Research at Tufts University aims to develop a very unique alternative protein to feed astronauts journeying to Mars.

“There are a lot of interesting sources of cells to grow food that are essentially underutilized, understudied and undertapped with great potential,” David Kaplan, Stern Family Professor of Engineering and professor and chair, Department of Biomedical Engineering at Tufts University, explained.

“Our ultimate goal here is to find an unusual source that fits the mission for long-term space travel for NASA. That’s why we chose to use insect cells.”

The research project, called Deep Space Entomoculture, was one of the 18 that received funding from the National Aeronautics and Space Administration (NASA) Deep Space Food Challenge. 

Winning teams developed “game-changing food technologies or systems that require minimal inputs and maximize safe, nutritious and palatable food outputs for long-duration space missions, and that have potential to benefit people on Earth,” according to NASA.

Two emerging meat alternative trends

Cultivated insect cells takes advantage of two emerging meat alternative trends. 

Although they are not commonly consumed in the U.S., many cultures worldwide eat insects. The most common insect consumed worldwide by humans is the beetle, although caterpillars and crickets are also popular.
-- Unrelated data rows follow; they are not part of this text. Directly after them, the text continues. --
/-! ### `setSec` -/

@[simp] theorem State.setSec_pending (x : SecUnit) : (s.setSec x).pending = s.pending := rfl
@[simp] theorem State.setSec_freeCount (x : SecUnit) : (s.setSec x).freeCount = s.freeCount := rfl
@[simp] theorem State.setSec_regs (x : SecUnit) : (s.setSec x).regs = s.regs := rfl
@[simp] theorem State.setSec_dict (x : SecUnit) : (s.setSec x).dict = s.dict := rfl
@[simp] theorem State.setSec_blobs (x : SecUnit) : (s.setSec x).blobs = s.blobs := rfl
@[simp] theorem State.setSec_mem (x : SecUnit) : (s.setSec x).mem = s.mem := rfl
@[simp] theorem State.setSec_scrambled (x : SecUnit) : (s.setSec x).scrambled = s.scrambled := rfl
@[simp] theorem State.setSec_hostMem (x : SecUnit) : (s.setSec x).hostMem = s.hostMem := rfl
@[simp] theorem State.setSec_poison (x : SecUnit) : (s.setSec x).poison = s.poison := rfl
@[simp] theorem State.setSec_t1 (x : SecUnit) : (s.setSec x).t1 = s.t1 := rfl
@[simp] theorem State.setSec_plru (x : SecUnit) : (s.setSec x).plru = s.plru := rfl
@[simp] theorem State.setSec_out (x : SecUnit) : (s.setSec x).out = s.out := rfl
@[simp] theorem State.setSec_pkg (x : SecUnit) : (s.setSec x).pkg = s.pkg := rfl
@[simp] theorem State.setSec_sched (x : SecUnit) : (s.setSec x).sched = s.sched := rfl
@[simp] theorem State.setSec_host (x : SecUnit) : (s.setSec x).host = s.host := rfl
@[simp] theorem State.setSec_time (x : SecUnit) : (s.setSec x).time = s.time := rfl
@[simp] theorem State.setSec_fabric (x : SecUnit) : (s.setSec x).fabric = s.fabric := rfl
@[simp] theorem State.setSec_fuses (x : SecUnit) : (s.setSec x).fuses = s.fuses := rfl
@[simp] theorem State.setSec_sec (x : SecUnit) : (s.setSec x).sec = x := rfl
@[simp] theorem State.setSec_kv (x : SecUnit) : (s.setSec x).kv = s.kv := rfl
@[simp] theorem State.setSec_seq (x : SecUnit) : (s.setSec x).seq = s.seq := rfl
@[simp] theorem State.setSec_geo (x : SecUnit) : (s.setSec x).geo = s.geo := rfl
@[simp] theorem State.setSec_rings (x : SecUnit) : (s.setSec x).rings = s.rings := rfl
@[simp] theorem State.setSec_ing (x : SecUnit) : (s.setSec x).ing = s.ing := rfl
@[simp] theorem State.setSec_rfx (x : SecUnit) : (s.setSec x).rfx = s.rfx := rfl
@[simp] theorem State.setSec_cmp (x : SecUnit) : (s.setSec x).cmp = s.cmp := rfl
@[simp] theorem State.setSec_ecat (x : SecUnit) : (s.setSec x).ecat = s.ecat := rfl
@[simp] theorem State.setSec_dic (x : SecUnit) : (s.setSec x).dic = s.dic := rfl
@[simp] theorem State.setSec_pwr (x : SecUnit) : (s.setSec x).pwr = s.pwr := rfl
@[simp] theorem State.setSec_bu (x : SecUnit) : (s.setSec x).bu = s.bu := rfl

/-! ### `setTime` -/

@[simp] theorem State.setTime_pending (x : TimeUnit) : (s.setTime x).pending = s.pending := rfl
@[simp] theorem State.setTime_freeCount (x : TimeUnit) : (s.setTime x).freeCount = s.freeCount := rfl
@[simp] theorem State.setTime_regs (x : TimeUnit) : (s.setTime x).regs = s.regs := rfl
@[simp] theorem State.setTime_dict (x : TimeUnit) : (s.setTime x).dict = s.dict := rfl
@[simp] theorem State.setTime_blobs (x : TimeUnit) : (s.setTime x).blobs = s.blobs := rfl
@[simp] theorem State.setTime_mem (x : TimeUnit) : (s.setTime x).mem = s.mem := rfl
@[simp] theorem State.setTime_scrambled (x : TimeUnit) : (s.setTime x).scrambled = s.scrambled := rfl
@[simp] theorem State.setTime_hostMem (x : TimeUnit) : (s.setTime x).hostMem = s.hostMem := rfl
@[simp] theorem State.setTime_poison (x : TimeUnit) : (s.setTime x).poison = s.poison := rfl
@[simp] theorem State.setTime_t1 (x : TimeUnit) : (s.setTime x).t1 = s.t1 := rfl
@[simp] theorem State.setTime_plru (x : TimeUnit) : (s.setTime x).plru = s.plru := rfl
@[simp] theorem State.setTime_out (x : TimeUnit) : (s.setTime x).out = s.out := rfl
@[simp] theorem State.setTime_pkg (x : TimeUnit) : (s.setTime x).pkg = s.pkg := rfl
@[simp] theorem State.setTime_sched (x : TimeUnit) : (s.setTime x).sched = s.sched := rfl
@[simp] theorem State.setTime_host (x : TimeUnit) : (s.setTime x).host = s.host := rfl
@[simp] theorem State.setTime_time (x : TimeUnit) : (s.setTime x).time = x := rfl
@[simp] theorem State.setTime_fabric (x : TimeUnit) : (s.setTime x).fabric = s.fabric := rfl
@[simp] theorem State.setTime_fuses (x : TimeUnit) : (s.setTime x).fuses = s.fuses := rfl
@[simp] theorem State.setTime_sec (x : TimeUnit) : (s.setTime x).sec = s.sec := rfl
@[simp] theorem State.setTime_kv (x : TimeUnit) : (s.setTime x).kv = s.kv := rfl
@[simp] theorem State.setTime_seq (x : TimeUnit) : (s.setTime x).seq = s.seq := rfl
@[simp] theorem State.setTime_geo (x : TimeUnit) : (s.setTime x).geo = s.geo := rfl
@[simp] theorem State.setTime_rings (x : TimeUnit) : (s.setTime x).rings = s.rings := rfl
@[simp] theorem State.setTime_ing (x : TimeUnit) : (s.setTime x).ing = s.ing := rfl
@[simp] theorem State.setTime_rfx (x : TimeUnit) : (s.setTime x).rfx = s.rfx := rfl
@[simp] theorem State.setTime_cmp (x : TimeUnit) : (s.setTime x).cmp = s.cmp := rfl
@[simp] theorem State.setTime_ecat (x : TimeUnit) : (s.setTime x).ecat = s.ecat := rfl
@[simp] theorem State.setTime_dic (x : TimeUnit) : (s.setTime x).dic = s.dic := rfl
@[simp] theorem State.setTime_pwr (x : TimeUnit) : (s.setTime x).pwr = s.pwr := rfl
@[simp] theorem State.setTime_bu (x : TimeUnit) : (s.setTime x).bu = s.bu := rfl

/-! ### `setDic` -/

@[simp] theorem State.setDic_pending (x : DictUnit) : (s.setDic x).pending = s.pending := rfl
@[simp] theorem State.setDic_freeCount (x : DictUnit) : (s.setDic x).freeCount = s.freeCount := rfl
@[simp] theorem State.setDic_regs (x : DictUnit) : (s.setDic x).regs = s.regs := rfl
@[simp] theorem State.setDic_dict (x : DictUnit) : (s.setDic x).dict = s.dict := rfl
@[simp] theorem State.setDic_blobs (x : DictUnit) : (s.setDic x).blobs = s.blobs := rfl
@[simp] theorem State.setDic_mem (x : DictUnit) : (s.setDic x).mem = s.mem := rfl
@[simp] theorem State.setDic_scrambled (x : DictUnit) : (s.setDic x).scrambled = s.scrambled := rfl
@[simp] theorem State.setDic_hostMem (x : DictUnit) : (s.setDic x).hostMem = s.hostMem := rfl
@[simp] theorem State.setDic_poison (x : DictUnit) : (s.setDic x).poison = s.poison := rfl
@[simp] theorem State.setDic_t1 (x : DictUnit) : (s.setDic x).t1 = s.t1 := rfl
@[simp] theorem State.setDic_plru (x : DictUnit) : (s.setDic x).plru = s.plru := rfl
@[simp] theorem State.setDic_out (x : DictUnit) : (s.setDic x).out = s.out := rfl
@[simp] theorem State.setDic_pkg (x : DictUnit) : (s.setDic x).pkg = s.pkg := rfl
@[simp] theorem State.setDic_sched (x : DictUnit) : (s.setDic x).sched = s.sched := rfl
@[simp] theorem State.setDic_host (x : DictUnit) : (s.setDic x).host = s.host := rfl
@[simp] theorem State.setDic_time (x : DictUnit) : (s.setDic x).time = s.time := rfl
@[simp] theorem State.setDic_fabric (x : DictUnit) : (s.setDic x).fabric = s.fabric := rfl
@[simp] theorem State.setDic_fuses (x : DictUnit) : (s.setDic x).fuses = s.fuses := rfl
@[simp] theorem State.setDic_sec (x : DictUnit) : (s.setDic x).sec = s.sec := rfl
@[simp] theorem State.setDic_kv (x : DictUnit) : (s.setDic x).kv = s.kv := rfl
@[simp] theorem State.setDic_seq (x : DictUnit) : (s.setDic x).seq = s.seq := rfl
@[simp] theorem State.setDic_geo (x : DictUnit) : (s.setDic x).geo = s.geo := rfl
@[simp] theorem State.setDic_rings (x : DictUnit) : (s.setDic x).rings = s.rings := rfl
@[simp] theorem State.setDic_ing (x : DictUnit) : (s.setDic x).ing = s.ing := rfl
@[simp] theorem State.setDic_rfx (x : DictUnit) : (s.setDic x).rfx = s.rfx := rfl
@[simp] theorem State.setDic_cmp (x : DictUnit) : (s.setDic x).cmp = s.cmp := rfl
@[simp] theorem State.setDic_ecat (x : DictUnit) : (s.setDic x).ecat = s.ecat := rfl
@[simp] theorem State.setDic_dic (x : DictUnit) : (s.setDic x).dic = x := rfl
@[simp] theorem State.setDic_pwr (x : DictUnit) : (s.setDic x).pwr = s.pwr := rfl
@[simp] theorem State.setDic_bu (x : DictUnit) : (s.setDic x).bu = s.bu := rfl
Supporters of human insect protein consumption also promote the fact that insects contain several nutritious essential proteins, fats, minerals and amino acids.

Meanwhile, cultivated meat is created with animal cells that are grown in a stainless-steel tank known as a bioreactor, resulting in a product that resembles chicken, beef, pork and other meats. 

Why cultivated insect cells?

The Tufts research project, conducted by Natalie Rubio, a graduate student in the Kaplan laboratory, is focused on extracting the muscle and fat cells of the tobacco hookworm. She hopes to eventually transform these cells into a product that looks, tastes and has the mouth-feel of traditional proteins.

Cultivated insect cells make better sense as a deep space protein than cultivated mammalian cells for several reasons, Kaplan said.

Insect proteins require less space to breed and produce, have a short lifecycle and can thrive on a variety of feedstocks, which is why the alternative protein is gaining popularity in poultry and other livestock feed.

In addition, they can be stored and grown at room temperature and require only a liquid culture media, which doesn’t require gravity.

“The idea here is to exploit some of the inherent properties of insect cells that are quite different than poultry cells or mammalian cells,” he added. “These ingredients are already entirely simplified, which makes it lower cost and less to carry on a long-term space mission.” 

Cultivated meat still has a long way to go before it could become popular with consumers. It's expensive and the industry is still figuring out how to properly scale up production. But I think even the biggest nay-sayers could see a benefit for the alternative protein to feed astronauts on long-term space journeys.